In Wisconsin, researchers have produced high yields of platform molecule 5-hydroxymethylfurfural in an economically viable process. The team, comprised of scientists from the Great Lakes Bioenergy Research Center and the University of Wisconsin-Madison, published their work in a recent issue of Energy and Environmental Science.
“We integrated into a current process to reduce the initial risk quite a bit and decrease the initial capital required to put things on the ground to prove the technology,” says Ali Hussain Motagamwala, a graduate student in chemical and biological engineering.
HMF can be converted into a range of chemicals, plastics and fuels.
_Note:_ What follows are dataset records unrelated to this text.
/-- 10_state.md R38, R34, 70_reset_and_hazards.md R530: the state after construction under any configuration, every counter
of every unit 0 and every line of every cache invalid and clean. -/
def Obligations.ResetValues : Prop :=
  ∀ c : Config,
    (∀ r, (State.construct c).readGpr r = if r = 29#5 then c.spInit else 0#32) ∧
    (State.construct c).hi = 0#32 ∧ (State.construct c).lo = 0#32 ∧
    (∀ r, (State.construct c).readFpr r = 0#32) ∧ (State.construct c).fcc = false ∧
    (State.construct c).pc = c.pcReset ∧ (∀ a, Memory.read (State.construct c).mem a = 0#8) ∧
    (State.construct c).roArmed = false ∧ (State.construct c).out = [] ∧
    (State.construct c).status = .running ∧ (State.construct c).steps = 0 ∧
    (State.construct c).micro.l1i.Cold ∧ (State.construct c).micro.l1d.Cold ∧
    (State.construct c).micro.l2.isSome = c.l2.isSome ∧ (∀ k, (State.construct c).micro.l2 = some k → k.Cold) ∧
    (∀ n ∈ (State.construct c).micro.pred.table, n = .wn) ∧ (State.construct c).micro.pred.btb = [] ∧
    (State.construct c).micro.pipe.Cold ∧ (State.construct c).micro.ooo.count = 0 ∧
    (State.construct c).micro.ooo.head = (State.construct c).micro.ooo.tail ∧
    (∀ n ∈ (State.construct c).micro.ooo.rat, n = none) ∧
    (∀ f, (∀ t ∈ ((State.construct c).micro.ooo.fu f).stations, t = none) ∧
      ((State.construct c).micro.ooo.fu f).exec = []) ∧
    (State.construct c).micro.fetchPc = c.pcReset ∧ (State.construct c).micro.fetchStop = false ∧
    (State.construct c).micro.ooo.fq = [] ∧ (State.construct c).micro.cycles = 0 ∧
    (State.construct c).micro.committed = 0 ∧ (State.construct c).micro.branches = 0 ∧
    (State.construct c).micro.mispredictions = 0

/-- The invariant of `StepKeepsInvariant` holds after construction under any configuration, and so at reset. -/
def Obligations.InvariantAtReset : Prop :=
  (∀ c : Config, (State.construct c).Inv) ∧ State.reset.Inv

/-- In every engine and from every state that has it, a step keeps the canonical form of memory (the model's own
invariant, notes/assumptions/17.md) and leaves the storage of register 0 at zero (10_state.md R21). -/
def Obligations.StepKeepsInvariant : Prop :=
  ∀ s t : State, s.Inv → step s = .next t → t.Inv

/-- 46_cache.md R345, in every engine: "Total cache accesses = hits + misses at each level; write-backs ≤ misses". The laws
hold at reset and every step keeps them. -/
def Obligations.CacheCounterLaws : Prop :=
  (∀ c : Config, (State.construct c).CachesLawful) ∧
  (∀ s t : State, s.CachesLawful → step s = .next t → t.CachesLawful)

/-- 45_system.md R300, R301, functional engine: a step from `Running` either completes an instruction, and then counts it,
or ends the run without completing one, and then counts nothing. -/
def Obligations.CompletedInstructionsAreCounted : Prop :=
  ∀ s t : State, s.cfg.engine = .functional → s.status = .running → step s = .next t →
    (t.steps = s.steps + 1 ∧ (t.status = .running ∨ t.status = .exited)) ∨
    (t.steps = s.steps ∧ t.status ≠ .running ∧ t.status ≠ .exited)

/-- 10_state.md R26, functional engine: `pc` stays a multiple of 4, since control transfers refuse every other target. -/
def Obligations.PcStaysAligned : Prop :=
  ∀ s t : State, s.cfg.engine = .functional → s.pc.toNat % 4 = 0 → step s = .next t → t.pc.toNat % 4 = 0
One application is fully biobased polyethylene terephthalate, a target pursued by Coca-Cola, Danone, and BASF. To date, however, the cost of production has been too high to make it viable.
“We have known for many years that HMF is a platform molecule with tremendous potential, but it has been an ongoing challenge to produce HMF in a cost-effective manner from sustainable carbohydrate resources,” says UW–Madison chemical and biological engineering Professor James A. Dumesic. “Our early work focused on the use of special solvent systems to produce HMF from fructose with high yields.”
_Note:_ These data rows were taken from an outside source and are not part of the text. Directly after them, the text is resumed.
@[simp] theorem State.countCycle_cfg (s : State) : (s.countCycle).cfg = s.cfg := rfl
@[simp] theorem State.countCycle_gpr (s : State) : (s.countCycle).gpr = s.gpr := rfl
@[simp] theorem State.countCycle_hi (s : State) : (s.countCycle).hi = s.hi := rfl
@[simp] theorem State.countCycle_lo (s : State) : (s.countCycle).lo = s.lo := rfl
@[simp] theorem State.countCycle_pc (s : State) : (s.countCycle).pc = s.pc := rfl
@[simp] theorem State.countCycle_fpr (s : State) : (s.countCycle).fpr = s.fpr := rfl
@[simp] theorem State.countCycle_fcc (s : State) : (s.countCycle).fcc = s.fcc := rfl
@[simp] theorem State.countCycle_mem (s : State) : (s.countCycle).mem = s.mem := rfl
@[simp] theorem State.countCycle_roArmed (s : State) : (s.countCycle).roArmed = s.roArmed := rfl
@[simp] theorem State.countCycle_out (s : State) : (s.countCycle).out = s.out := rfl
@[simp] theorem State.countCycle_inp (s : State) : (s.countCycle).inp = s.inp := rfl
@[simp] theorem State.countCycle_status (s : State) : (s.countCycle).status = s.status := rfl
@[simp] theorem State.countCycle_steps (s : State) : (s.countCycle).steps = s.steps := rfl
@[simp] theorem State.countCycle_draws (s : State) : (s.countCycle).draws = s.draws := rfl

@[simp] theorem State.countCommitted_cfg (s : State) : (s.countCommitted).cfg = s.cfg := rfl
@[simp] theorem State.countCommitted_gpr (s : State) : (s.countCommitted).gpr = s.gpr := rfl
@[simp] theorem State.countCommitted_hi (s : State) : (s.countCommitted).hi = s.hi := rfl
@[simp] theorem State.countCommitted_lo (s : State) : (s.countCommitted).lo = s.lo := rfl
@[simp] theorem State.countCommitted_pc (s : State) : (s.countCommitted).pc = s.pc := rfl
@[simp] theorem State.countCommitted_fpr (s : State) : (s.countCommitted).fpr = s.fpr := rfl
@[simp] theorem State.countCommitted_fcc (s : State) : (s.countCommitted).fcc = s.fcc := rfl
@[simp] theorem State.countCommitted_mem (s : State) : (s.countCommitted).mem = s.mem := rfl
@[simp] theorem State.countCommitted_roArmed (s : State) : (s.countCommitted).roArmed = s.roArmed := rfl
@[simp] theorem State.countCommitted_out (s : State) : (s.countCommitted).out = s.out := rfl
@[simp] theorem State.countCommitted_inp (s : State) : (s.countCommitted).inp = s.inp := rfl
@[simp] theorem State.countCommitted_status (s : State) : (s.countCommitted).status = s.status := rfl
@[simp] theorem State.countCommitted_steps (s : State) : (s.countCommitted).steps = s.steps := rfl
@[simp] theorem State.countCommitted_draws (s : State) : (s.countCommitted).draws = s.draws := rfl

@[simp] theorem State.restartFetch_cfg (s : State) (a : Word) : (s.restartFetch a).cfg = s.cfg := rfl
@[simp] theorem State.restartFetch_gpr (s : State) (a : Word) : (s.restartFetch a).gpr = s.gpr := rfl
@[simp] theorem State.restartFetch_hi (s : State) (a : Word) : (s.restartFetch a).hi = s.hi := rfl
@[simp] theorem State.restartFetch_lo (s : State) (a : Word) : (s.restartFetch a).lo = s.lo := rfl
@[simp] theorem State.restartFetch_pc (s : State) (a : Word) : (s.restartFetch a).pc = s.pc := rfl
@[simp] theorem State.restartFetch_fpr (s : State) (a : Word) : (s.restartFetch a).fpr = s.fpr := rfl
@[simp] theorem State.restartFetch_fcc (s : State) (a : Word) : (s.restartFetch a).fcc = s.fcc := rfl
@[simp] theorem State.restartFetch_mem (s : State) (a : Word) : (s.restartFetch a).mem = s.mem := rfl
@[simp] theorem State.restartFetch_roArmed (s : State) (a : Word) : (s.restartFetch a).roArmed = s.roArmed := rfl
@[simp] theorem State.restartFetch_out (s : State) (a : Word) : (s.restartFetch a).out = s.out := rfl
@[simp] theorem State.restartFetch_inp (s : State) (a : Word) : (s.restartFetch a).inp = s.inp := rfl
@[simp] theorem State.restartFetch_status (s : State) (a : Word) : (s.restartFetch a).status = s.status := rfl
@[simp] theorem State.restartFetch_steps (s : State) (a : Word) : (s.restartFetch a).steps = s.steps := rfl
@[simp] theorem State.restartFetch_draws (s : State) (a : Word) : (s.restartFetch a).draws = s.draws := rfl

@[simp] theorem State.stopFetch_cfg (s : State) : (s.stopFetch).cfg = s.cfg := rfl
@[simp] theorem State.stopFetch_gpr (s : State) : (s.stopFetch).gpr = s.gpr := rfl
@[simp] theorem State.stopFetch_hi (s : State) : (s.stopFetch).hi = s.hi := rfl
@[simp] theorem State.stopFetch_lo (s : State) : (s.stopFetch).lo = s.lo := rfl
@[simp] theorem State.stopFetch_pc (s : State) : (s.stopFetch).pc = s.pc := rfl
@[simp] theorem State.stopFetch_fpr (s : State) : (s.stopFetch).fpr = s.fpr := rfl
@[simp] theorem State.stopFetch_fcc (s : State) : (s.stopFetch).fcc = s.fcc := rfl
@[simp] theorem State.stopFetch_mem (s : State) : (s.stopFetch).mem = s.mem := rfl
@[simp] theorem State.stopFetch_roArmed (s : State) : (s.stopFetch).roArmed = s.roArmed := rfl
@[simp] theorem State.stopFetch_out (s : State) : (s.stopFetch).out = s.out := rfl
@[simp] theorem State.stopFetch_inp (s : State) : (s.stopFetch).inp = s.inp := rfl
@[simp] theorem State.stopFetch_status (s : State) : (s.stopFetch).status = s.status := rfl
@[simp] theorem State.stopFetch_steps (s : State) : (s.stopFetch).steps = s.steps := rfl
@[simp] theorem State.stopFetch_draws (s : State) : (s.stopFetch).draws = s.draws := rfl

@[simp] theorem State.setFetchPc_cfg (s : State) (a : Word) : (s.setFetchPc a).cfg = s.cfg := rfl
@[simp] theorem State.setFetchPc_gpr (s : State) (a : Word) : (s.setFetchPc a).gpr = s.gpr := rfl
@[simp] theorem State.setFetchPc_hi (s : State) (a : Word) : (s.setFetchPc a).hi = s.hi := rfl
@[simp] theorem State.setFetchPc_lo (s : State) (a : Word) : (s.setFetchPc a).lo = s.lo := rfl
@[simp] theorem State.setFetchPc_pc (s : State) (a : Word) : (s.setFetchPc a).pc = s.pc := rfl
@[simp] theorem State.setFetchPc_fpr (s : State) (a : Word) : (s.setFetchPc a).fpr = s.fpr := rfl
@[simp] theorem State.setFetchPc_fcc (s : State) (a : Word) : (s.setFetchPc a).fcc = s.fcc := rfl
@[simp] theorem State.setFetchPc_mem (s : State) (a : Word) : (s.setFetchPc a).mem = s.mem := rfl
@[simp] theorem State.setFetchPc_roArmed (s : State) (a : Word) : (s.setFetchPc a).roArmed = s.roArmed := rfl
@[simp] theorem State.setFetchPc_out (s : State) (a : Word) : (s.setFetchPc a).out = s.out := rfl
@[simp] theorem State.setFetchPc_inp (s : State) (a : Word) : (s.setFetchPc a).inp = s.inp := rfl
@[simp] theorem State.setFetchPc_status (s : State) (a : Word) : (s.setFetchPc a).status = s.status := rfl
@[simp] theorem State.setFetchPc_steps (s : State) (a : Word) : (s.setFetchPc a).steps = s.steps := rfl
@[simp] theorem State.setFetchPc_draws (s : State) (a : Word) : (s.setFetchPc a).draws = s.draws := rfl

@[simp] theorem State.setL2_cfg (s : State) (k : Cache) : (s.setL2 k).cfg = s.cfg := rfl
@[simp] theorem State.setL2_gpr (s : State) (k : Cache) : (s.setL2 k).gpr = s.gpr := rfl
@[simp] theorem State.setL2_hi (s : State) (k : Cache) : (s.setL2 k).hi = s.hi := rfl
@[simp] theorem State.setL2_lo (s : State) (k : Cache) : (s.setL2 k).lo = s.lo := rfl
@[simp] theorem State.setL2_pc (s : State) (k : Cache) : (s.setL2 k).pc = s.pc := rfl
@[simp] theorem State.setL2_fpr (s : State) (k : Cache) : (s.setL2 k).fpr = s.fpr := rfl
@[simp] theorem State.setL2_fcc (s : State) (k : Cache) : (s.setL2 k).fcc = s.fcc := rfl
@[simp] theorem State.setL2_mem (s : State) (k : Cache) : (s.setL2 k).mem = s.mem := rfl
@[simp] theorem State.setL2_roArmed (s : State) (k : Cache) : (s.setL2 k).roArmed = s.roArmed := rfl
@[simp] theorem State.setL2_out (s : State) (k : Cache) : (s.setL2 k).out = s.out := rfl
@[simp] theorem State.setL2_inp (s : State) (k : Cache) : (s.setL2 k).inp = s.inp := rfl
@[simp] theorem State.setL2_status (s : State) (k : Cache) : (s.setL2 k).status = s.status := rfl
@[simp] theorem State.setL2_steps (s : State) (k : Cache) : (s.setL2 k).steps = s.steps := rfl
@[simp] theorem State.setL2_draws (s : State) (k : Cache) : (s.setL2 k).draws = s.draws := rfl

@[simp] theorem State.stallStructural_cfg (s : State) : (s.stallStructural).cfg = s.cfg := rfl
@[simp] theorem State.stallStructural_gpr (s : State) : (s.stallStructural).gpr = s.gpr := rfl
@[simp] theorem State.stallStructural_hi (s : State) : (s.stallStructural).hi = s.hi := rfl
@[simp] theorem State.stallStructural_lo (s : State) : (s.stallStructural).lo = s.lo := rfl
@[simp] theorem State.stallStructural_pc (s : State) : (s.stallStructural).pc = s.pc := rfl
@[simp] theorem State.stallStructural_fpr (s : State) : (s.stallStructural).fpr = s.fpr := rfl
@[simp] theorem State.stallStructural_fcc (s : State) : (s.stallStructural).fcc = s.fcc := rfl
@[simp] theorem State.stallStructural_mem (s : State) : (s.stallStructural).mem = s.mem := rfl
@[simp] theorem State.stallStructural_roArmed (s : State) : (s.stallStructural).roArmed = s.roArmed := rfl
@[simp] theorem State.stallStructural_out (s : State) : (s.stallStructural).out = s.out := rfl
@[simp] theorem State.stallStructural_inp (s : State) : (s.stallStructural).inp = s.inp := rfl
@[simp] theorem State.stallStructural_status (s : State) : (s.stallStructural).status = s.status := rfl
@[simp] theorem State.stallStructural_steps (s : State) : (s.stallStructural).steps = s.steps := rfl
@[simp] theorem State.stallStructural_draws (s : State) : (s.stallStructural).draws = s.draws := rfl

@[simp] theorem State.resolve_cfg (s : State) (pc : Word) (taken : Bool) (predNext nextPc : Word) : (s.resolve pc taken predNext nextPc).cfg = s.cfg := rfl
@[simp] theorem State.resolve_gpr (s : State) (pc : Word) (taken : Bool) (predNext nextPc : Word) : (s.resolve pc taken predNext nextPc).gpr = s.gpr := rfl
@[simp] theorem State.resolve_hi (s : State) (pc : Word) (taken : Bool) (predNext nextPc : Word) : (s.resolve pc taken predNext nextPc).hi = s.hi := rfl
@[simp] theorem State.resolve_lo (s : State) (pc : Word) (taken : Bool) (predNext nextPc : Word) : (s.resolve pc taken predNext nextPc).lo = s.lo := rfl
@[simp] theorem State.resolve_pc (s : State) (pc : Word) (taken : Bool) (predNext nextPc : Word) : (s.resolve pc taken predNext nextPc).pc = s.pc := rfl
@[simp] theorem State.resolve_fpr (s : State) (pc : Word) (taken : Bool) (predNext nextPc : Word) : (s.resolve pc taken predNext nextPc).fpr = s.fpr := rfl
@[simp] theorem State.resolve_fcc (s : State) (pc : Word) (taken : Bool) (predNext nextPc : Word) : (s.resolve pc taken predNext nextPc).fcc = s.fcc := rfl
@[simp] theorem State.resolve_mem (s : State) (pc : Word) (taken : Bool) (predNext nextPc : Word) : (s.resolve pc taken predNext nextPc).mem = s.mem := rfl
@[simp] theorem State.resolve_roArmed (s : State) (pc : Word) (taken : Bool) (predNext nextPc : Word) : (s.resolve pc taken predNext nextPc).roArmed = s.roArmed := rfl
@[simp] theorem State.resolve_out (s : State) (pc : Word) (taken : Bool) (predNext nextPc : Word) : (s.resolve pc taken predNext nextPc).out = s.out := rfl
@[simp] theorem State.resolve_inp (s : State) (pc : Word) (taken : Bool) (predNext nextPc : Word) : (s.resolve pc taken predNext nextPc).inp = s.inp := rfl
@[simp] theorem State.resolve_status (s : State) (pc : Word) (taken : Bool) (predNext nextPc : Word) : (s.resolve pc taken predNext nextPc).status = s.status := rfl
@[simp] theorem State.resolve_steps (s : State) (pc : Word) (taken : Bool) (predNext nextPc : Word) : (s.resolve pc taken predNext nextPc).steps = s.steps := rfl
@[simp] theorem State.resolve_draws (s : State) (pc : Word) (taken : Bool) (predNext nextPc : Word) : (s.resolve pc taken predNext nextPc).draws = s.draws := rfl

end Sys2Proof.Machine
end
The cost of solvents has been a limiting factor in the rollout of HMF, but Motagamwala says the team has discovered an inexpensive option that is easily removed once the process is complete. The method is also compatible with existing equipment used by the high fructose corn syrup industry.
“One of the best things about the new process is that all the unit operations used are simple and are currently employed in the industry,” Motagamwala says. This lowers the capital investment risk, he adds.